The figure shows that at \(t = 0.3\) s, the stent struts undergo no axial displacement, while the tissue in-between the struts and throughout the thick wall, stretch in the direction of flow, showing a “skirt” pattern along the lumen circumference, i.e., at the fluid–structure interface. At \(t=0.35\) s the stent struts start “catching up”, producing non-zero axial displacement following the motion of the fluid. The stent strut displacement is, however, still smaller than that of the surrounding tissue, producing again a skirt pattern in the azymuthal direction within the stent. Figure 15 clearly shows high intramural axial displacement gradients, contributing to the events associated with in-stent restenosis.

This example shows the feasibility of our model to provide various novel pieces of information that can be used to study the interaction between blood flow and fully expanded stents implanted within stenotic lesions.

5 Conclusions

This work presents a first monolithic computational fluid–composite structure interaction model designed to capture the interaction between blood flow and a diseased multi-layered arterial wall treated with a vascular prostheses called stent. The model can capture the presence of atheroma, a fatty material that forms plaque in arteries, the multi-layered structure of arterial walls, and the presence of a vascular prosthesis, called a stent. The arterial wall is modeled as a two-layered structure, while the atheroma is modeled by the change in the elasticity coefficients in the thick structure layer. The stent is modeled by the change in the elasticity coefficients in the thin structure layer in places where the stent struts are located, forming a mesh-like pattern following the geometric distribution of struts in a particular stent. The two structural layers are coupled via the no-slip condition, and balance of forces, which models “glued” structures. In particular, the stent is glued to the atheroma region. Different coupling conditions may be used to capture different physical/physiological phenomena, including stent migration, or slip between the stent and atheroma, which has been associated with under-expanded stents.

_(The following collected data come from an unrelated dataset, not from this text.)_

-- ==== Sys2Proof/Laws/FrameExchange.lean ====
section
/-! SUPPORT. Frames: which fields of the state each operation of Machine/Exchange, ExchangeCmds leaves as they are. -/

namespace Sys2Proof.Machine

@[simp] theorem State.modExch_frame (s : State) (p : Nat) (f : Exch → Exch) :
    (State.modExch s p f).pending = s.pending ∧ (State.modExch s p f).freeCtr = s.freeCtr ∧
    (State.modExch s p f).gradeS = s.gradeS ∧ (State.modExch s p f).ft = s.ft ∧ (State.modExch s p f).cls = s.cls ∧
    (State.modExch s p f).layout = s.layout ∧ (State.modExch s p f).setup = s.setup ∧
    (State.modExch s p f).serial = s.serial ∧ (State.modExch s p f).bringing = s.bringing ∧
    (State.modExch s p f).lmap = s.lmap ∧ (State.modExch s p f).cores = s.cores ∧
    (State.modExch s p f).slices = s.slices ∧ (State.modExch s p f).hbmcs = s.hbmcs ∧
    (State.modExch s p f).bdies = s.bdies ∧ (State.modExch s p f).ports = s.ports ∧
    (State.modExch s p f).nodes = s.nodes ∧ (State.modExch s p f).time = s.time ∧ (State.modExch s p f).out = s.out ∧
    (State.modExch s p f).hif = s.hif ∧ (State.modExch s p f).chip = s.chip ∧ (State.modExch s p f).gov = s.gov ∧
    (State.modExch s p f).mmc = s.mmc ∧ (State.modExch s p f).gdbg = s.gdbg := by
  unfold State.modExch
  (repeat' split) <;> simp

@[simp] theorem State.exchEvent_frame (s : State) (p code v : Nat) :
    (State.exchEvent s p code v).pending = s.pending ∧ (State.exchEvent s p code v).freeCtr = s.freeCtr ∧
    (State.exchEvent s p code v).gradeS = s.gradeS ∧ (State.exchEvent s p code v).ft = s.ft ∧
    (State.exchEvent s p code v).cls = s.cls ∧ (State.exchEvent s p code v).layout = s.layout ∧
    (State.exchEvent s p code v).setup = s.setup ∧ (State.exchEvent s p code v).serial = s.serial ∧
    (State.exchEvent s p code v).bringing = s.bringing ∧ (State.exchEvent s p code v).lmap = s.lmap ∧
    (State.exchEvent s p code v).parts = s.parts ∧ (State.exchEvent s p code v).cores = s.cores ∧
    (State.exchEvent s p code v).slices = s.slices ∧ (State.exchEvent s p code v).hbmcs = s.hbmcs ∧
    (State.exchEvent s p code v).bdies = s.bdies ∧ (State.exchEvent s p code v).ports = s.ports ∧
    (State.exchEvent s p code v).nodes = s.nodes ∧ (State.exchEvent s p code v).time = s.time ∧
    (State.exchEvent s p code v).chip = s.chip ∧ (State.exchEvent s p code v).gov = s.gov ∧
    (State.exchEvent s p code v).mmc = s.mmc ∧ (State.exchEvent s p code v).gdbg = s.gdbg := by
  unfold State.exchEvent
  (repeat' split) <;> simp

@[simp] theorem State.sendCtrl_frame (s : State) (p op arg : Nat) (dest : Option Nat) (body : Bytes) :
    (State.sendCtrl s p op arg dest body).pending = s.pending ∧
    (State.sendCtrl s p op arg dest body).freeCtr = s.freeCtr ∧
    (State.sendCtrl s p op arg dest body).gradeS = s.gradeS ∧ (State.sendCtrl s p op arg dest body).ft = s.ft ∧
    (State.sendCtrl s p op arg dest body).cls = s.cls ∧ (State.sendCtrl s p op arg dest body).layout = s.layout ∧
    (State.sendCtrl s p op arg dest body).setup = s.setup ∧ (State.sendCtrl s p op arg dest body).serial = s.serial ∧
    (State.sendCtrl s p op arg dest body).bringing = s.bringing ∧ (State.sendCtrl s p op arg dest body).lmap = s.lmap ∧
    (State.sendCtrl s p op arg dest body).parts = s.parts ∧ (State.sendCtrl s p op arg dest body).cores = s.cores ∧
    (State.sendCtrl s p op arg dest body).slices = s.slices ∧ (State.sendCtrl s p op arg dest body).hbmcs = s.hbmcs ∧
    (State.sendCtrl s p op arg dest body).bdies = s.bdies ∧ (State.sendCtrl s p op arg dest body).ports = s.ports ∧
    (State.sendCtrl s p op arg dest body).time = s.time ∧ (State.sendCtrl s p op arg dest body).out = s.out ∧
    (State.sendCtrl s p op arg dest body).hif = s.hif ∧ (State.sendCtrl s p op arg dest body).chip = s.chip ∧
    (State.sendCtrl s p op arg dest body).gov = s.gov ∧ (State.sendCtrl s p op arg dest body).mmc = s.mmc ∧
    (State.sendCtrl s p op arg dest body).gdbg = s.gdbg := by
  unfold State.sendCtrl
  (repeat' split) <;> simp

@[simp] theorem State.sendSeg_frame (s : State) (p : Nat) (t : ExTable) (rank tries : Nat) (final : Bool) (g : ChainSeg) :
    (State.sendSeg s p t rank tries final g).1.pending = s.pending ∧
    (State.sendSeg s p t rank tries final g).1.freeCtr = s.freeCtr ∧
    (State.sendSeg s p t rank tries final g).1.gradeS = s.gradeS ∧
    (State.sendSeg s p t rank tries final g).1.ft = s.ft ∧ (State.sendSeg s p t rank tries final g).1.cls = s.cls ∧
    (State.sendSeg s p t rank tries final g).1.layout = s.layout ∧
    (State.sendSeg s p t rank tries final g).1.setup = s.setup ∧
    (State.sendSeg s p t rank tries final g).1.serial = s.serial ∧
    (State.sendSeg s p t rank tries final g).1.bringing = s.bringing ∧
    (State.sendSeg s p t rank tries final g).1.lmap = s.lmap ∧
    (State.sendSeg s p t rank tries final g).1.cores = s.cores ∧
    (State.sendSeg s p t rank tries final g).1.slices = s.slices ∧
    (State.sendSeg s p t rank tries final g).1.hbmcs = s.hbmcs ∧
    (State.sendSeg s p t rank tries final g).1.bdies = s.bdies ∧
    (State.sendSeg s p t rank tries final g).1.time = s.time ∧
    (State.sendSeg s p t rank tries final g).1.chip = s.chip ∧ (State.sendSeg s p t rank tries final g).1.gov = s.gov ∧
    (State.sendSeg s p t rank tries final g).1.mmc = s.mmc := by
  unfold State.sendSeg
  (repeat' split) <;> simp
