@[simp] theorem State.remoteFailed_frame (s : State) (ch : Chan) (cause : Nat) :
    (State.remoteFailed s ch cause).pending = s.pending ∧ (State.remoteFailed s ch cause).freeCtr = s.freeCtr ∧
    (State.remoteFailed s ch cause).gradeS = s.gradeS ∧ (State.remoteFailed s ch cause).ft = s.ft ∧
    (State.remoteFailed s ch cause).cls = s.cls ∧ (State.remoteFailed s ch cause).layout = s.layout ∧
    (State.remoteFailed s ch cause).setup = s.setup ∧ (State.remoteFailed s ch cause).serial = s.serial ∧
    (State.remoteFailed s ch cause).bringing = s.bringing ∧ (State.remoteFailed s ch cause).lmap = s.lmap ∧
    (State.remoteFailed s ch cause).parts = s.parts ∧ (State.remoteFailed s ch cause).slices = s.slices ∧
    (State.remoteFailed s ch cause).hbmcs = s.hbmcs ∧ (State.remoteFailed s ch cause).ports = s.ports ∧
    (State.remoteFailed s ch cause).nodes = s.nodes ∧ (State.remoteFailed s ch cause).time = s.time ∧
    (State.remoteFailed s ch cause).out = s.out ∧ (State.remoteFailed s ch cause).hif = s.hif ∧
    (State.remoteFailed s ch cause).chip = s.chip ∧ (State.remoteFailed s ch cause).gov = s.gov ∧
    (State.remoteFailed s ch cause).mmc = s.mmc ∧ (State.remoteFailed s ch cause).gdbg = s.gdbg := by
  unfold State.remoteFailed
  (repeat' split) <;> simp

@[simp] theorem State.doErrorResp_frame (s : State) (p : Nat) :
    (State.doErrorResp s p).pending = s.pending ∧ (State.doErrorResp s p).gradeS = s.gradeS ∧
    (State.doErrorResp s p).ft = s.ft ∧ (State.doErrorResp s p).cls = s.cls ∧
    (State.doErrorResp s p).layout = s.layout ∧ (State.doErrorResp s p).setup = s.setup ∧
    (State.doErrorResp s p).serial = s.serial ∧ (State.doErrorResp s p).bringing = s.bringing ∧
    (State.doErrorResp s p).lmap = s.lmap ∧ (State.doErrorResp s p).time = s.time ∧
    (State.doErrorResp s p).gov = s.gov ∧ (State.doErrorResp s p).mmc = s.mmc := by
  unfold State.doErrorResp
  split
  · simp
  · rename_i h
    obtain ⟨q, rfl⟩ := State.takeKind_state h
    try unfold State.withTable
    try dsimp only
    (repeat' split) <;> simp

@[simp] theorem State.doRemoteSignal_frame (s : State) (p : Nat) :
    (State.doRemoteSignal s p).pending = s.pending ∧ (State.doRemoteSignal s p).gradeS = s.gradeS ∧
    (State.doRemoteSignal s p).ft = s.ft ∧ (State.doRemoteSignal s p).cls = s.cls ∧
    (State.doRemoteSignal s p).layout = s.layout ∧ (State.doRemoteSignal s p).setup = s.setup ∧
    (State.doRemoteSignal s p).serial = s.serial ∧ (State.doRemoteSignal s p).bringing = s.bringing ∧
    (State.doRemoteSignal s p).lmap = s.lmap ∧ (State.doRemoteSignal s p).bdies = s.bdies ∧
    (State.doRemoteSignal s p).ports = s.ports ∧ (State.doRemoteSignal s p).time = s.time ∧
    (State.doRemoteSignal s p).gov = s.gov ∧ (State.doRemoteSignal s p).mmc = s.mmc := by
  unfold State.doRemoteSignal
  split
  · simp
  · rename_i h
    obtain ⟨q, rfl⟩ := State.takeKind_state h
    try unfold State.withTable
    try dsimp only
    (repeat' split) <;> simp
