@[simp] theorem State.settleFailing_frame (s : State) (f : Failing) :
    (State.settleFailing s f).pending = s.pending ∧ (State.settleFailing s f).freeCtr = s.freeCtr ∧
    (State.settleFailing s f).gradeS = s.gradeS ∧ (State.settleFailing s f).ft = s.ft ∧
    (State.settleFailing s f).cls = s.cls ∧ (State.settleFailing s f).layout = s.layout ∧
    (State.settleFailing s f).setup = s.setup ∧ (State.settleFailing s f).serial = s.serial ∧
    (State.settleFailing s f).bringing = s.bringing ∧ (State.settleFailing s f).lmap = s.lmap ∧
    (State.settleFailing s f).parts = s.parts ∧ (State.settleFailing s f).cores = s.cores ∧
    (State.settleFailing s f).slices = s.slices ∧ (State.settleFailing s f).hbmcs = s.hbmcs ∧
    (State.settleFailing s f).bdies = s.bdies ∧ (State.settleFailing s f).ports = s.ports ∧
    (State.settleFailing s f).nodes = s.nodes ∧ (State.settleFailing s f).time = s.time ∧
    (State.settleFailing s f).out = s.out ∧ (State.settleFailing s f).hif = s.hif ∧
    (State.settleFailing s f).gov = s.gov ∧ (State.settleFailing s f).mmc = s.mmc ∧
    (State.settleFailing s f).gdbg = s.gdbg := by
  unfold State.settleFailing
  (repeat' split) <;> simp

@[simp] theorem State.doSubstitution_frame (s : State) (p : Nat) (passed : Bool) :
    (State.doSubstitution s p passed).pending = s.pending ∧ (State.doSubstitution s p passed).gradeS = s.gradeS ∧
    (State.doSubstitution s p passed).ft = s.ft ∧ (State.doSubstitution s p passed).cls = s.cls ∧
    (State.doSubstitution s p passed).layout = s.layout ∧ (State.doSubstitution s p passed).setup = s.setup ∧
    (State.doSubstitution s p passed).serial = s.serial ∧ (State.doSubstitution s p passed).bringing = s.bringing ∧
    (State.doSubstitution s p passed).ports = s.ports ∧ (State.doSubstitution s p passed).time = s.time ∧
    (State.doSubstitution s p passed).gov = s.gov ∧ (State.doSubstitution s p passed).mmc = s.mmc := by
  unfold State.doSubstitution
  (repeat' split) <;> simp

@[simp] theorem State.fuseFailing_frame (s : State) (p : Nat) :
    (State.fuseFailing s p).pending = s.pending ∧ (State.fuseFailing s p).freeCtr = s.freeCtr ∧
    (State.fuseFailing s p).gradeS = s.gradeS ∧ (State.fuseFailing s p).ft = s.ft ∧
    (State.fuseFailing s p).cls = s.cls ∧ (State.fuseFailing s p).layout = s.layout ∧
    (State.fuseFailing s p).setup = s.setup ∧ (State.fuseFailing s p).serial = s.serial ∧
    (State.fuseFailing s p).bringing = s.bringing ∧ (State.fuseFailing s p).lmap = s.lmap ∧
    (State.fuseFailing s p).parts = s.parts ∧ (State.fuseFailing s p).cores = s.cores ∧
    (State.fuseFailing s p).slices = s.slices ∧ (State.fuseFailing s p).hbmcs = s.hbmcs ∧
    (State.fuseFailing s p).bdies = s.bdies ∧ (State.fuseFailing s p).ports = s.ports ∧
    (State.fuseFailing s p).nodes = s.nodes ∧ (State.fuseFailing s p).time = s.time ∧
    (State.fuseFailing s p).gov = s.gov ∧ (State.fuseFailing s p).mmc = s.mmc ∧
    (State.fuseFailing s p).gdbg = s.gdbg := by
  unfold State.fuseFailing
  (repeat' split) <;> simp

@[simp] theorem State.doPartReset_frame (s : State) (p : Nat) :
    (State.doPartReset s p).pending = s.pending ∧ (State.doPartReset s p).freeCtr = s.freeCtr ∧
    (State.doPartReset s p).gradeS = s.gradeS ∧ (State.doPartReset s p).ft = s.ft ∧
    (State.doPartReset s p).cls = s.cls ∧ (State.doPartReset s p).layout = s.layout ∧
    (State.doPartReset s p).setup = s.setup ∧ (State.doPartReset s p).serial = s.serial ∧
    (State.doPartReset s p).bringing = s.bringing ∧ (State.doPartReset s p).lmap = s.lmap ∧
    (State.doPartReset s p).hbmcs = s.hbmcs ∧ (State.doPartReset s p).time = s.time ∧
    (State.doPartReset s p).gov = s.gov ∧ (State.doPartReset s p).mmc = s.mmc := by
  unfold State.doPartReset
  (repeat' split) <;> simp

@[simp] theorem State.raisePorts_frame (s : State) (p : Nat) :
    (State.raisePorts s p).pending = s.pending ∧ (State.raisePorts s p).freeCtr = s.freeCtr ∧
    (State.raisePorts s p).gradeS = s.gradeS ∧ (State.raisePorts s p).ft = s.ft ∧ (State.raisePorts s p).cls = s.cls ∧
    (State.raisePorts s p).layout = s.layout ∧ (State.raisePorts s p).setup = s.setup ∧
    (State.raisePorts s p).serial = s.serial ∧ (State.raisePorts s p).bringing = s.bringing ∧
    (State.raisePorts s p).lmap = s.lmap ∧ (State.raisePorts s p).parts = s.parts ∧
    (State.raisePorts s p).cores = s.cores ∧ (State.raisePorts s p).slices = s.slices ∧
    (State.raisePorts s p).hbmcs = s.hbmcs ∧ (State.raisePorts s p).bdies = s.bdies ∧
    (State.raisePorts s p).nodes = s.nodes ∧ (State.raisePorts s p).time = s.time ∧
    (State.raisePorts s p).hif = s.hif ∧ (State.raisePorts s p).chip = s.chip ∧ (State.raisePorts s p).gov = s.gov ∧
    (State.raisePorts s p).mmc = s.mmc := by
  unfold State.raisePorts
  (repeat' split) <;> simp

Three examples were considered, each showing a new feature of the fluid–structure interaction model with composite structures, presented in this manuscript. The first example considers FSI between fluid flow and a two-layered cylindrical structure, showing the smoothing effects of the thin fluid–structure interface with mass. The second example considers FSI between fluid flow (blood flow) and a multi-layered structure (arterial wall) with a thick structure of varying stiffness and thickness (atheroma). The results show high intramural strains during cardiac cycle due to the presence of atheroma in the arterial wall. The third example considers FSI between fluid flow (blood) and a multi-layered structure (arterial wall), with a thick structure of varying stiffness and thickness to model atheroma, and a thin structure of varying stiffness to model a fully expanded vascular stent anchored to the arterial wall. Various novel pieces of information can be deduced from the simulations based on investigating intramural displacement and strain distribution for both the radial and longitudinal displacements. Since the particular geometry of stent struts is well-captured, this model provides an indispensable tool to study the influence of different stent geometries on arterial intramural stress and strain distribution as well as flow patterns, all of which have been associated with an onset of a cascade of events leading to potential pathogeneses within the arterial wall. The model presented in this manuscript can be easily extended to more than two structural layers to capture a more realistic multi-layered structure of arterial walls.